Best to wait and see what he's like on the walk, plus, good collars are expensive and he will grow faster than you can buy them!


----------



## mswhipple (Mar 7, 2011)

Oh, Morris is an adorable little guy... What a sweet face!!   

Make sure the little baby collar is strong enough that it's not likely to break during his first few potty walks. You're probably right to wait awhile before investing in a really good one.

Welcome to the forums, CatK!!


----------



## RubyRoo (Feb 1, 2011)

what a cutie! Love the name. Welcome!


----------



## MCD (May 4, 2013)

Good question. I probably needed to know that too! Dharma is 2 weeks old today. She comes home in July and I have a small collar with a snap buckle and a loop. We have a fenced in backyard at home but when I am at my parents house the yard is not. We are going to my parents house for vacation the week that she comes home and I may want to put her on a leash just for escape reasons.


----------



## mswhipple (Mar 7, 2011)

Yes, putting puppy on a leash at first is a VERY good idea! It isn't very long before they can easily outrun an adult human being. The leash keeps them safe. I can tell you this... they do not look both ways before running across the street! And once you actually have the puppy, its safety becomes your responsibility.    Always better to be safe than sorry.


----------



## CatK (May 29, 2013)

Thanks everyone that's really helpful. We went to see him again this weekend and he's such a chilled out pup. Really playful but super cuddly. We bring him home in 3 weeks!


----------



## CatK (May 29, 2013)

Just got his first tag for his collar =) 

why is that the most exciting thing that has happened today?!

V minus 10 days and counting...


----------



## R E McCraith (Nov 24, 2011)

Kat - a soft collar till 8-9mo works - but I still want it 2 V a split ring - will roll over if hung on a fence - I love the Mendotta dura soft split ring with brass ID - put it in the dishwasher & comes out shiny and new - also keep the tag end as short as possible - the collar is a cheap price 2 pay 2 keep your pup safe - as he grows update the collar !!!!!!!!!!!!


----------



## MCD (May 4, 2013)

Going to see Dharma tomorrow afternoon.

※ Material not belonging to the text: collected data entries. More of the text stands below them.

-- ==== Sys2Proof/Machine/Fetch.lean ====
section
/-!
DEFINITION. What a STEP does around an instruction (40_step_cycle.md R83 to R86): the fetch, the invalid opcode, the
wait-state check, and the run states that execute nothing. Step.lean only chooses among them.
-/

namespace Sys2Proof.Machine

/-- The two fetch addresses EA(pc) and EA(pc + 1), or the first offending address (R83, R43). -/
def fetchAddrs (s : State) : Except Nat (Nat × Nat) :=
  match ea s.cfg s.pc.toNat with
  | .error bad => .error bad
  | .ok a0 =>
    match ea s.cfg (s.pc.toNat + 1) with
    | .error bad => .error bad
    | .ok a1 => .ok (a0, a1)

/-- The instruction word at pc, big-endian, or the offending address (R83). -/
def fetchWord (s : State) : Except Nat Word :=
  match fetchAddrs s with
  | .error bad => .error bad
  | .ok (a0, a1) => .ok (joinBytes (s.read a0) (s.read a1))

/-- The state an instruction acts on: a new STEP with no effects yet, pc advanced by 2 (R83, R84). -/
def afterFetch (s : State) : State := s.clearEffects.advance

/-- A fetch out of bounds: pc is not advanced (R83, R163, R166). -/
def fetchError (bad : Nat) (s : State) : State := s.clearEffects.raise .outOfBoundsAddress bad

/-- An invalid opcode: a no-op with a report; pc has been advanced by the fetch (R164, R70). -/
def invalidStep (w : Word) (s : State) : State := (afterFetch s).reportInvalid w

/-- STEP in WaitingForKey: one wait-state check; nothing is fetched (R85). -/
def waitCheck (s : State) : State :=
  match s.keyEvent with
  | some k => ((s.clearEffects.setV s.waitReg (k.zeroExtend 8)).setKeyEvent none).setRunState .running
  | none => s.clearEffects

/-- STEP in Paused or Quit: nothing changes and the effects are empty (R86). -/
def idleStep (s : State) : State := s.clearEffects

/-- STEP in Error: nothing changes; the latched error is reported again (R86, D29). -/
def errorStep (s : State) : State := s.clearEffects.reportError (s.errKind.map (fun k => (k, s.errInfo)))

/-- The state with a word stored at the two fetch addresses, first byte first, and the core Running, so that the next
STEP fetches and runs it; unchanged where pc cannot be fetched from. -/
def placeWord (s : State) (w : Word) : State :=
  match fetchAddrs s with
  | .error _ => s
  | .ok (a0, a1) => ((s.write a0 (hiByte w)).write a1 (loByte w)).setRunState .running

end Sys2Proof.Machine
end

She is 3 weeks old today. We have not seen her yet. Only a quick pic of some of the 2 litters of puppies. It is funny how we get such excitement out of buying things for our Vs. I just enrolled her in puppy training for August. Can't wait to see just how smart she is.


----------



## CatK (May 29, 2013)

That IS exciting. I'm looking forward to the training too.

I will absolutely definitely be keeping an eye on his collar as he seems to grow so quickly it's crazy! I think I'll probably save the collar for going out so hopefully I snug collar won't just sneak up on me. I'll take a look at that one too, thanks for the tip.


----------



## harrigab (Aug 21, 2011)

lovely looking young chap ;D....I guess at this age he's a Morris Minor, (UK residents may "get" it lol!)


----------



## cooperman (Oct 26, 2010)

Nice one harrigab we got told all the time we got a mini cooper! Morris looks such a cutie. Enjoy, enjoy, enjoy.


----------



## MCD (May 4, 2013)

I was sooooo looking forward to seeing the puppies today BUT........ our car was rear ended and possibly totalled when we were almost there. So I didn't get to see her today. Later when I called the breeder Other people got to pick which of the puppies they wanted. Originally she would have assigned us our dogs after she picked hers. but of the 12 that were born only 9 survived. I asked her for a mellow chillin' girl. Cheri will continue to watch the puppies and pick one for us of the remaining girls. My husband who was driving is fine- but I'm not so sure I have soft tissue back injuries or whiplash. I will have to see how I feel tomorrow. Maybe next weekend we can go.


----------



## CatK (May 29, 2013)

Oh no bad luck! Hope you all feel better soon. It'll be amazing when you finally meet her xx


----------



## mswhipple (Mar 7, 2011)

Hope you are not too badly injured, MCD! Very unfortunate!!


----------